Тем не менее после апробации, Дмитриев‑Мамонов был назначен флигель‑адъютантом и произвел приятное впечатление при Дворе. Он оказался тактичен и прилично образован. Может быть, несколько излишне тщеславен и франтоват, но ведь молод — двадцать восемь, и впервые получил возможность надеть красный кафтан с галунами и позументами…
В то время при Дворе входили в моду костюмы по французской моде. И Александр Матвеевич заказал себе кафтан из малинового бархата. К поясу он цеплял шпагу, которая приподнимала талию и торчала концом вверх. Батистовый белый накрахмаленный галстук он подвязывал невысоко, чтобы видна была шея.

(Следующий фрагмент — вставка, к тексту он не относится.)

-- ==== Sys2Proof/Laws/KeepsCrop.lean ====
section
/-! SUPPORT. What the operations of Machine/Crop.lean keep: one lemma for each. -/

namespace Sys2Proof.Machine

set_option linter.all false
set_option Elab.async false

variable {kc kn : Bool} {F : Field → Bool} {old s : State}

theorem cropBox_keeps {r : Run} {x : CropSrc} {u : Upset} {par : List Byte} {i : Nat} {b : Nat × Nat × Nat × Nat} (hK : Keeps kc kn F old s) (hT : Within 10813038510 F := by exact within_of rfl (by assumption)) :
    Keeps kc kn F old (State.cropBox s r x u par i b).2 := by
  unfold State.cropBox
  repeat' first
    | with_reducible assumption
    | exact within_of rfl hT
    | with_reducible intro _
    | with_reducible apply readLines_keeps
    | with_reducible apply reachUnit_keeps
    | with_reducible apply storeP_keeps
    | with_reducible apply put_keeps
    | with_reducible apply usedRandom_keeps
    | with_reducible apply arith_keeps
    | with_reducible apply cnvCount_keeps
    | with_reducible apply frame_keeps
    | with_reducible apply foldl_keeps
    | (have x : True := trivial
       extract_lets +onlyGivenNames x
       first
       | ((first
           | (have z := x; guard_hyp z : State; clear z; refine keeps_via (x := x) ?_ (fun hx => ?_))
           | (have z := x.2; guard_hyp z : State; clear z; refine keeps_via (x := x.2) ?_ (fun hx => ?_))
           | (have z := x.2.2; guard_hyp z : State; clear z; refine keeps_via (x := x.2.2) ?_ (fun hx => ?_))
           | (have z := x.1; guard_hyp z : State; clear z; refine keeps_via (x := x.1) ?_ (fun hx => ?_)))
          rotate_left
          try clear_value x
          rotate_right
          dsimp -zeta only [x])
       | (fail_if_success (have z := x; guard_hyp z : True)
          try clear_value x))
    | ((with_reducible refine keeps_mk rfl ?_); first | with_reducible assumption | exact within_of rfl hT | (with_reducible apply readLines_keeps) | (with_reducible apply reachUnit_keeps) | (with_reducible apply storeP_keeps) | (with_reducible apply put_keeps) | (with_reducible apply usedRandom_keeps) | (with_reducible apply arith_keeps) | (with_reducible apply cnvCount_keeps) | (with_reducible apply frame_keeps) | split | dsimp -zeta only)
    | with_reducible refine keeps_fst (by with_reducible assumption) ?_
    | with_reducible refine keeps_snd (by with_reducible assumption) ?_
    | with_reducible refine keeps_thd (by with_reducible assumption) ?_
    | split
    | dsimp -zeta only

theorem cropBoxes_keeps {r : Run} {x : CropSrc} {u : Upset} {par : List Byte} {i : Nat} {l : List (List Byte)} (hK : Keeps kc kn F old s) (hT : Within 10813038510 F := by exact within_of rfl (by assumption)) :
    Keeps kc kn F old (State.cropBoxes s r x u par i l).2.2 := by
  induction l generalizing s r x u par i with
  | nil =>
    unfold State.cropBoxes
    repeat' first
      | with_reducible assumption
      | exact within_of rfl hT
      | with_reducible apply cropBox_keeps
      | (have x : True := trivial
         extract_lets +onlyGivenNames x
         first
         | ((first
             | (have z := x; guard_hyp z : State; clear z; refine keeps_via (x := x) ?_ (fun hx => ?_))
             | (have z := x.2; guard_hyp z : State; clear z; refine keeps_via (x := x.2) ?_ (fun hx => ?_))
             | (have z := x.2.2; guard_hyp z : State; clear z; refine keeps_via (x := x.2.2) ?_ (fun hx => ?_))
             | (have z := x.1; guard_hyp z : State; clear z; refine keeps_via (x := x.1) ?_ (fun hx => ?_)))
            rotate_left
            try clear_value x
            rotate_right
            dsimp -zeta only [x])
         | (fail_if_success (have z := x; guard_hyp z : True)
            try clear_value x))
      | ((with_reducible refine keeps_mk rfl ?_); first | with_reducible assumption | exact within_of rfl hT | (with_reducible apply cropBox_keeps) | split | dsimp -zeta only)
      | with_reducible refine keeps_fst (by with_reducible assumption) ?_
      | with_reducible refine keeps_snd (by with_reducible assumption) ?_
      | with_reducible refine keeps_thd (by with_reducible assumption) ?_
      | split
      | dsimp -zeta only
  | cons y ys ih =>
    unfold State.cropBoxes
    repeat' first
      | with_reducible assumption
      | exact within_of rfl hT
      | with_reducible apply ih
      | with_reducible apply cropBox_keeps
      | (have x : True := trivial
         extract_lets +onlyGivenNames x
         first
         | ((first
             | (have z := x; guard_hyp z : State; clear z; refine keeps_via (x := x) ?_ (fun hx => ?_))
             | (have z := x.2; guard_hyp z : State; clear z; refine keeps_via (x := x.2) ?_ (fun hx => ?_))
             | (have z := x.2.2; guard_hyp z : State; clear z; refine keeps_via (x := x.2.2) ?_ (fun hx => ?_))
             | (have z := x.1; guard_hyp z : State; clear z; refine keeps_via (x := x.1) ?_ (fun hx => ?_)))
            rotate_left
            try clear_value x
            rotate_right
            dsimp -zeta only [x])
         | (fail_if_success (have z := x; guard_hyp z : True)
            try clear_value x))
      | ((with_reducible refine keeps_mk rfl ?_); first | with_reducible assumption | exact within_of rfl hT | (with_reducible apply ih) | (with_reducible apply cropBox_keeps) | split | dsimp -zeta only)
      | with_reducible refine keeps_fst (by with_reducible assumption) ?_
      | with_reducible refine keeps_snd (by with_reducible assumption) ?_
      | with_reducible refine keeps_thd (by with_reducible assumption) ?_
      | split
      | dsimp -zeta only

theorem cropBusy_keeps {r : Run} {boxes : Nat} (hK : Keeps kc kn F old s) (hT : Within 8388612 F := by exact within_of rfl (by assumption)) :
    Keeps kc kn F old (State.cropBusy s r boxes) := by
  unfold State.cropBusy
  repeat' first
    | with_reducible assumption
    | exact within_of rfl hT
    | with_reducible intro _
    | with_reducible apply bump_keeps
    | with_reducible apply modEngine_keeps
    | (have x : True := trivial
       extract_lets +onlyGivenNames x
       first
       | ((first
           | (have z := x; guard_hyp z : State; clear z; refine keeps_via (x := x) ?_ (fun hx => ?_))
           | (have z := x.2; guard_hyp z : State; clear z; refine keeps_via (x := x.2) ?_ (fun hx => ?_))
           | (have z := x.2.2; guard_hyp z : State; clear z; refine keeps_via (x := x.2.2) ?_ (fun hx => ?_))
           | (have z := x.1; guard_hyp z : State; clear z; refine keeps_via (x := x.1) ?_ (fun hx => ?_)))
          rotate_left
          try clear_value x
          rotate_right
          dsimp -zeta only [x])
       | (fail_if_success (have z := x; guard_hyp z : True)
          try clear_value x))
    | ((with_reducible refine keeps_mk rfl ?_); first | with_reducible assumption | exact within_of rfl hT | (with_reducible apply bump_keeps) | (with_reducible apply modEngine_keeps) | split | dsimp -zeta only)
    | dsimp -zeta only

theorem cropHold_keeps {r : Run} (hK : Keeps kc kn F old s) (hT : Within 16777216 F := by exact within_of rfl (by assumption)) :
    Keeps kc kn F old (State.cropHold s r) := by
  unfold State.cropHold
  repeat' first
    | with_reducible assumption
    | exact within_of rfl hT
    | with_reducible intro _
    | with_reducible apply modBuffer_keeps
    | ((with_reducible refine keeps_mk rfl ?_); first | with_reducible assumption | exact within_of rfl hT | (with_reducible apply modBuffer_keeps) | split | dsimp only)
    | with_reducible refine keeps_fst (by with_reducible assumption) ?_
    | with_reducible refine keeps_snd (by with_reducible assumption) ?_
    | with_reducible refine keeps_thd (by with_reducible assumption) ?_
    | split
    | dsimp only

theorem cropRelease_keeps {r : Run} (hK : Keeps kc kn F old s) (hT : Within 256 F := by exact within_of rfl (by assumption)) :
    Keeps kc kn F old (State.cropRelease s r) := by
  unfold State.cropRelease
  repeat' first
    | with_reducible assumption
    | exact within_of rfl hT
    | with_reducible intro _
    | with_reducible apply modStep_keeps
    | ((with_reducible refine keeps_mk rfl ?_); first | with_reducible assumption | exact within_of rfl hT | (with_reducible apply modStep_keeps) | split | dsimp only)
    | split
    | dsimp only

theorem cropBody_keeps {r : Run} {u : Upset} (hK : Keeps kc kn F old s) (hT : Within 10829815726 F := by exact within_of rfl (by assumption)) :
    Keeps kc kn F old (State.cropBody s r u).2.2 := by
  unfold State.cropBody
  repeat' first
    | with_reducible assumption
    | exact within_of rfl hT
    | with_reducible intro _
    | with_reducible apply fetchP_keeps
    | with_reducible apply residueUpset_keeps
    | with_reducible apply cropBoxes_keeps
    | with_reducible apply cropBusy_keeps
    | with_reducible apply cropHold_keeps
    | with_reducible apply cropRelease_keeps
    | (have x : True := trivial
       extract_lets +onlyGivenNames x
       first
       | ((first
           | (have z := x; guard_hyp z : State; clear z; refine keeps_via (x := x) ?_ (fun hx => ?_))
           | (have z := x.2; guard_hyp z : State; clear z; refine keeps_via (x := x.2) ?_ (fun hx => ?_))
           | (have z := x.2.2; guard_hyp z : State; clear z; refine keeps_via (x := x.2.2) ?_ (fun hx => ?_))
           | (have z := x.1; guard_hyp z : State; clear z; refine keeps_via (x := x.1) ?_ (fun hx => ?_)))
          rotate_left
          try clear_value x
          rotate_right
          dsimp -zeta only [x])
       | ((first
           | (have z := x; guard_hyp z : Security)
           | (have z := x; guard_hyp z : Lease))
          dsimp -zeta only [x])
       | (fail_if_success (have z := x; guard_hyp z : True)
          try clear_value x))
    | split
    | dsimp -zeta only

theorem commitReleases_keeps {p : Nat} (hK : Keeps kc kn F old s) (hT : Within 16777220 F := by exact within_of rfl (by assumption)) :
    Keeps kc kn F old (State.commitReleases s p) := by
  unfold State.commitReleases
  repeat' first
    | with_reducible assumption
    | exact within_of rfl hT
    | with_reducible intro _
    | with_reducible apply inc_keeps
    | with_reducible apply dropHold_keeps
    | with_reducible apply foldS_keeps
    | ((with_reducible refine keeps_mk rfl ?_); first | with_reducible assumption | exact within_of rfl hT | (with_reducible apply inc_keeps) | (with_reducible apply dropHold_keeps) | with_reducible apply foldS_keeps | split | dsimp only)
    | with_reducible refine keeps_fst (by with_reducible assumption) ?_
    | with_reducible refine keeps_snd (by with_reducible assumption) ?_
    | with_reducible refine keeps_thd (by with_reducible assumption) ?_
    | split
    | dsimp only

theorem cropComplete_keeps {st id : Nat} {w : HitchWord} (hK : Keeps kc kn F old s) (hT : Within 16777220 F := by exact within_of rfl (by assumption)) :
    Keeps kc kn F old (State.cropComplete s st id w) := by
  unfold State.cropComplete
  repeat' first
    | with_reducible assumption
    | exact within_of rfl hT
    | with_reducible intro _
    | with_reducible apply inc_keeps
    | with_reducible apply modBuffer_keeps
    | with_reducible apply foldS_keeps
    | (have x : True := trivial
       extract_lets +onlyGivenNames x
       first
       | ((first
           | (have z := x; guard_hyp z : State; clear z; refine keeps_via (x := x) ?_ (fun hx => ?_))
           | (have z := x.2; guard_hyp z : State; clear z; refine keeps_via (x := x.2) ?_ (fun hx => ?_))
           | (have z := x.2.2; guard_hyp z : State; clear z; refine keeps_via (x := x.2.2) ?_ (fun hx => ?_))
           | (have z := x.1; guard_hyp z : State; clear z; refine keeps_via (x := x.1) ?_ (fun hx => ?_)))
          rotate_left
          try clear_value x
          rotate_right
          dsimp -zeta only [x])
       | (fail_if_success (have z := x; guard_hyp z : True)
          try clear_value x))
    | ((with_reducible refine keeps_mk rfl ?_); first | with_reducible assumption | exact within_of rfl hT | (with_reducible apply inc_keeps) | (with_reducible apply modBuffer_keeps) | with_reducible apply foldS_keeps | split | dsimp -zeta only)
    | split
    | dsimp -zeta only

theorem execCropResize_keeps {st : Fin 128} {u : Upset} (hK : Keeps kc kn F old s) (hT : Within 10829815790 F := by exact within_of rfl (by assumption)) :
    NextKeeps kc kn F old (execCropResize st u s) := by
  unfold execCropResize
  repeat' first
    | with_reducible assumption
    | with_reducible apply next_keeps
    | with_reducible exact fault_keeps
    | exact within_of rfl hT
    | with_reducible intro _
    | with_reducible apply runHitch_keeps
    | with_reducible apply cropBody_keeps
    | dsimp only

end Sys2Proof.Machine
end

Носил шитые золотом шелковые камзолы голубого, розового или зеленого цвета. Белые атласные штаны ниже колен застегивались серебряными пряжками с дорогими каменьями. Белые чулки и башмаки с серебряными пряжками были осыпаны стразами. А шелковые перчатки, часы с короткой золотой цепочкой с печатью завершали костюм. Добавим к этому тонкое белье, шитые или кружевные манжеты баснословной цены и напудренную прическу и мы получим полный внешний портрет нашего модника.
Эта‑то слабость и послужила к появлению тайной клички «красный кафтанчик», которой молодые придворные наградили нового фаворита.
Екатерина знала об этом, но своей камер‑фрейлине не сказала, когда та доложила ей о насмешливом прозвище. Правда, в разговоре Екатерина и сама не раз с усмешкой пользовалась кличкой для обозначения «предмета». Государыня не любила модничанье, но справиться с этим злом при Дворе было очень трудно, как она ни старалась. Однажды она велела столичному генерал‑полицмейстеру Николаю Ивановичу Чичерину обрядить в модные наряды будочников и дать им лорнеты. Насмешка помогла, и особо вычурные франты на время исчезли.
Вообще же, надо сказать, что роскошь уходящего восемнадцатого столетия была настолько распространенной, что императрица издала даже несколько постановлений, регулирующих уровень показного богатства.
Отмечала государыня при многих благородных качествах Ивана Матвеевича и некоторую гордость и своекорыстие. Но последними свойствами тоже обладали многие при Дворе. Обнаружив любовь фаворита к словесности, Екатерина привлекла его к своим литературным занятиям, советуясь по поводу эрмитажных комедий. И Александр Матвеевич сам написал несколько пьес. Правда, злые языки говорили, что успех их обязан более секретарю Храповицкому.
Со временем Дмитриев‑Мамонов стал вникать и в государственные дела. «Разумен, — говорила о нем императрица, — и будет присутствовать в Совете, чтобы нам иметь там свой глаз». При этом все отмечали, что Мамонов был, пожалуй, первым и единственным из фаворитов, кто с почтением относился к великому князю Павлу Петровичу, несмотря на досадования самой государыни на нелюбимого сына.
Был Александр Матвеевич и довольно молчалив. Это настораживало придворных, давало повод подозревать его человеком себе на уме. А он и был, как убедилась Анна, человеком весьма неглупым. Чтобы это проверить, императрица взяла его с собою в знаменитое путешествие в Тавриду. И, надо отдать должное, Александр Матвеевич показал себя за все время долгой поездки с самой лучшей стороны. Во всяком случае, иностранные спутники государыни с восторгом отзывались о его такте и находчивости.
Милости, сыпавшиеся на Александра Петровича, естественно вызывали зависть в окружающих. Екатерина, казалось, ничего для него не жалела — графское достоинство Священной Римской империи,[128] дорогие подарки, земли с крестьянами. Ордена и к ним — сто тысяч…
По возвращении Екатерина даже как‑то спросила Анну, не считает ли та Мамонова способным занять высокую должность в иностранной коллегии? Анна ответила уклончиво. Но разговор их кем‑то был услышан. Потому что буквально вечером того же дня и с тем же вопросом подошел к ней вице‑канцлер граф Безбородко. Камер‑фрейлина хотела промолчать, но, разглядев в маленьких глазках‑щелках графа злые тревожные огоньки, попробовала отшутиться. Она сказала, что в случае ежели сие состоится, уж он‑то, наверняка, узнает о том первым. Безбородко кивнул и, улыбнувшись весьма многообещающе, отошел к Потемкину, сидевшему в одиночестве у темного окна.